§ **Working data**:

-- ==== Sys2Proof/Machine/Update.lean ====
section
/-!
DEFINITION. The audit log, restarts of the Hallmark and of the control cores, and the firmware update: chunks, staging,
commit, probation, rollback and finalisation (spec/20_security_and_update.md, R703, R704, R706 to R727, R729).
-/

namespace Sys2Proof.Machine

open Sys2Proof

/-! ### Audit log (R703, R704, R610) -/

/-- Bytes 0 to 47 of an audit entry. -/
def AuditEntry.bytes (e : AuditEntry) : List Byte :=
  bytesLE 8 e.seq ++ bytesLE 8 e.time ++ bytesLE 1 e.kind ++ bytesLE 1 (e.cls % 4 + e.result % 16 * 16) ++ bytesLE 1 (e.slot % 16) ++
    bytesLE 1 0 ++ bytesLE 4 e.who ++ bytesLE 24 e.detail

/-- Write one audit entry; beyond 16,384 in a second it is counted and not written. -/
def Dev.audit (d : Dev) (kind cls result slot who detail : Nat) : Dev :=
  if d.fld Reg.TMP_STAT 1 0 = 3 then d
  else
    let sec := d.nowNs / 1000000000
    let cnt := if sec = d.hal.second then d.hal.inSecond else 0
    if 16384 ≤ cnt then d.bump Reg.TMP_EVT_DROP 31 16
    else
      let prev := ((d.hal.audit.getLast?).map AuditEntry.tag).getD 0
      let e0 : AuditEntry := ⟨d.hal.auditNext, d.nowNs, kind, cls, result, slot, who, detail, 0⟩
      let e : AuditEntry := { e0 with tag := Config.auditTag (e0.bytes ++ bytesLE 16 prev) }
      let keep := if 131072 ≤ d.hal.audit.length then d.hal.audit.drop 1 else d.hal.audit
      let d1 : Dev := { d with hal := { d.hal with
        audit := keep ++ [e], auditNext := d.hal.auditNext + 1, second := sec, inSecond := cnt + 1 } }
      d1.wrNat Reg.HAL_AUDIT_WR_LO (d.hal.auditNext + 1)

/-- An authentication failure: at most one entry a second and source, the others counted in the next entry. -/
def Dev.auditFail (d : Dev) (who : Nat) : Dev :=
  let sec := d.nowNs / 1000000000
  let put := fun (n : Nat) (a : Dev) => ({ a with hal := { a.hal with
    failed := (a.hal.failed.filter fun x => x.1 != who) ++ [(who, sec, n)] } } : Dev)
  match d.hal.failed.find? fun x => x.1 == who with
  | none => (put 0 d).audit 0x07 3 1 0xF who 0
  | some (_, s, n) => if s = sec then put (n + 1) d else (put 0 d).audit 0x07 3 1 0xF who n

/-! ### Restarts (R697, R720) -/

/-- Move the Hallmark to a state (R696); APPROVED reads 1 in OPERATIONAL with test access off (R687). The change is audited
with the failing test (R703) and signalled (R730). -/
def Dev.setHal (d : Dev) (st : Nat) : Dev :=
  let d1 := (d.setFld Reg.HAL_STAT 1 0 st).setFlag Reg.HAL_STAT 2 (st == 1 && !d.hal.testAccess)
  if d.halState = st then d1
  else ((d1.statusIrq Reg.pageHAL 16).audit 0x02 3 0 0xF 0 (st + d.fld Reg.HAL_STAT 15 8 * 256)).twnShow

/-- Show the keys held. -/
def Dev.showKeys (d : Dev) : Dev :=
  ((d.setFlag Reg.HAL_STAT 4 (d.hal.hierKeys != 0)).setFlag Reg.HAL_STAT 5 (d.hal.twinKeys != 0)).setFlag Reg.HAL_STAT 6
    (d.hal.tlsKey && d.hal.cert)

/-- The Hallmark restarts: it runs its self-test. -/
def Dev.halRestart (d : Dev) : Dev := ((d.setFld Reg.HAL_STAT 15 8 0).setHal 0).setFlag Reg.HAL_CMD 31 false

/-- The control cores restart: sessions close. -/
def Dev.closeSessions (d : Dev) : Dev :=
  let open_ := ((List.range 8).filter fun i => d.hostif.sessions.getD i false)
  open_.foldl (fun a i => a.audit 0x06 3 0 0xF i 0)
    ({ d with hostif := { d.hostif with sessions := List.replicate 8 false } } : Dev)

/-! ### Who is named -/

/-- The device drives the update: the manager of a hierarchy, or a standalone device (R726). -/
def Dev.updDriver (d : Dev) : Bool := d.standalone || d.isManager

/-- Plane and present frame of update coordinates (R717). -/
def Dev.updTp (d : Dev) : Nat := d.live Reg.UPD_CFG 2 0
def Dev.updFrame (d : Dev) : Nat := (d.coordNow d.updTp).f

/-- Devices that a manifest names, position and unit. -/
def manNamed (m : Manifest) : List (Nat × Nat) :=
  (m.parts.flatMap fun p => p.targets.flatMap fun t =>
    (if t.2.testBit 0 then [(t.1, 0)] else []) ++ (if t.2.testBit 1 then [(t.1, 1)] else [])).eraseDups

/-- Each named device has exactly one part of each type (R708). -/
def manTargetsOk (m : Manifest) : Bool :=
  (manNamed m).all fun x => (List.range 4).all fun t =>
    (m.parts.filter fun p => p.typ == t && p.targets.any fun y => y.1 == x.1 && y.2.testBit x.2).length == 1

/-- Other positions that take part. -/
def Dev.updOthers (d : Dev) : List Nat :=
  ((d.upd.devs.filter UpdDev.named).map UpdDev.pos).eraseDups.filter fun p => p != d.position

/-- Show the selected device (R729). -/
def Dev.updPosShow (d : Dev) : Dev :=
  let p := d.fld Reg.UPD_POS_SEL 6 0
  let u := d.fld Reg.UPD_POS_SEL 7 7
  match d.upd.devs.find? fun x => x.pos == p && x.unit == u with
  | some x => if d.updDriver then
      d.wrNat Reg.UPD_POS_STAT (x.state % 16 + b2n x.named * 16 + b2n x.acked * 32 + x.reason % 256 * 256) else d.wrNat Reg.UPD_POS_STAT 0
  | none => d.wrNat Reg.UPD_POS_STAT 0

/-- Change what the manager knows of the devices of a position: its active unit speaks for both (notes/assumptions/22.md). -/
def Dev.updNote (d : Dev) (pos : Nat) (f : UpdDev → UpdDev) : Dev :=
  ({ d with upd := { d.upd with devs := d.upd.devs.map fun x => if x.pos = pos then f x else x } } : Dev).updPosShow

/-- Keep an update image, journalled (R710). -/
def Dev.updKeep (d : Dev) (u : UpdImage) : Dev := (d.setUpd u).jAppend [.upd u]

/-- Keep the image in a new state. -/
def Dev.updState (d : Dev) (st : Nat) : Dev := d.updKeep { d.upd.img with state := st }

/-- Send an UPDATE message to a position. -/
def Dev.updSend (d : Dev) (pos op reason f tp ver part : Nat) : Dev :=
  d.tongsSend pos (.update ⟨op, part, reason, d.upd.img.pkg, f, tp, ver⟩)

/-- Version of the package held. -/
def Dev.newVer (d : Dev) : Nat := (d.upd.img.manifest.map Manifest.ver).getD 0

/-- Report to the driver: to itself, or in an UPDATE message to the manager. -/
def Dev.updReport (d : Dev) (op reason ver part : Nat) (f : UpdDev → UpdDev) : Dev :=
  if d.updDriver then d.updNote d.position f else d.updSend d.managerPos op reason 0 0 ver part

/-! ### Results of UPD_CMD -/

/-- A refused command: its reason here and in UPD_STAT, BUSY clear. -/
def Dev.updRefuse (d : Dev) (reason : Nat) : Dev :=
  ((d.wrNat Reg.UPD_CMD_RESULT (2 + reason * 256)).setFld Reg.UPD_STAT 15 8 reason).setFlag Reg.UPD_CMD 31 false

/-- A command that is done. -/
def Dev.updDone (d : Dev) : Dev := (d.wrNat Reg.UPD_CMD_RESULT 1).setFlag Reg.UPD_CMD 31 false

/-- A write of UPD_CMD; while no state change is accepted it is refused (R602). -/
def Dev.updCmd (d : Dev) (w : Writer) (v : Nat) (f : Dev → Dev) : Dev :=
  d.gated Reg.pageUPD 0x070 w fun d =>
    let d1 := d.wrNat Reg.UPD_CMD v
    if d.sealing then d1.updRefuse 3 else f d1

/-! ### Chunks (R706 to R712) -/

/-- What a chunk 0 says in its header: package ID, chunk code, total length, manifest and table length; `none` for a bad one. -/
def packageHeader (l : List Byte) : Option (Nat × Nat × Nat × Nat × Nat) :=
  let num := fun (o n : Nat) => natLE ((l.drop o).take n)
  if num 0 4 = 0x4B50445A ∧ num 4 2 = 1 ∧ num 6 1 ≤ 4 ∧ num 12 4 ≤ 268435456 ∧ num 16 4 ≤ 65536 then
    some (num 8 4, num 6 1, num 12 4, num 16 4, num 20 4)
  else none

/-- Bytes of a chunk of code c. -/
def chunkSize (c : Nat) : Nat := 2 ^ (12 + c)

/-- Bytes of chunk i that are held. -/
def Dev.chunkBytes (d : Dev) (i : Nat) : List Byte := ((d.upd.chunks.find? fun x => x.1 == i).map Prod.snd).getD []

/-- Length of chunk i: the last one ends with the package. Chunk 0 is `first` while it arrives. -/
def Dev.chunkLen (d : Dev) (i : Nat) (first : List Byte) : Nat :=
  match packageHeader (if i = 0 then first else d.chunkBytes 0) with
  | none => 64
  | some (_, c, total, _, _) => min (chunkSize c) (total - i * chunkSize c)

/-- The bytes of the chunks before the parts. -/
def Dev.leadBytes (d : Dev) : List Byte := (List.range d.upd.img.lead).flatMap d.chunkBytes

/-- Entry of the chunk table for chunk i. -/
def Dev.tableEntry (d : Dev) (i : Nat) : List Byte :=
  match packageHeader (d.chunkBytes 0) with
  | none => []
  | some (_, _, _, mlen, _) => (d.leadBytes.drop (64 + mlen + 16 * (i - d.upd.img.lead))).take 16

/-- State of an owner slot (R691). -/
def Dev.ownerSlot (d : Dev) (k : Nat) : Nat := d.fld Reg.HAL_SLOTS (2 * k + 1) (2 * k)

§ **Description of the task**: Each line from the first line of the entries up to and including the line containing "R704, R610) -/" should be transcribed exactly, with all other lines left out.

§ **Solved exercise**:
-- ==== Sys2Proof/Machine/Update.lean ====
section
/-!
DEFINITION. The audit log, restarts of the Hallmark and of the control cores, and the firmware update: chunks, staging,
commit, probation, rollback and finalisation (spec/20_security_and_update.md, R703, R704, R706 to R727, R729).
-/

namespace Sys2Proof.Machine

open Sys2Proof

/-! ### Audit log (R703, R704, R610) -/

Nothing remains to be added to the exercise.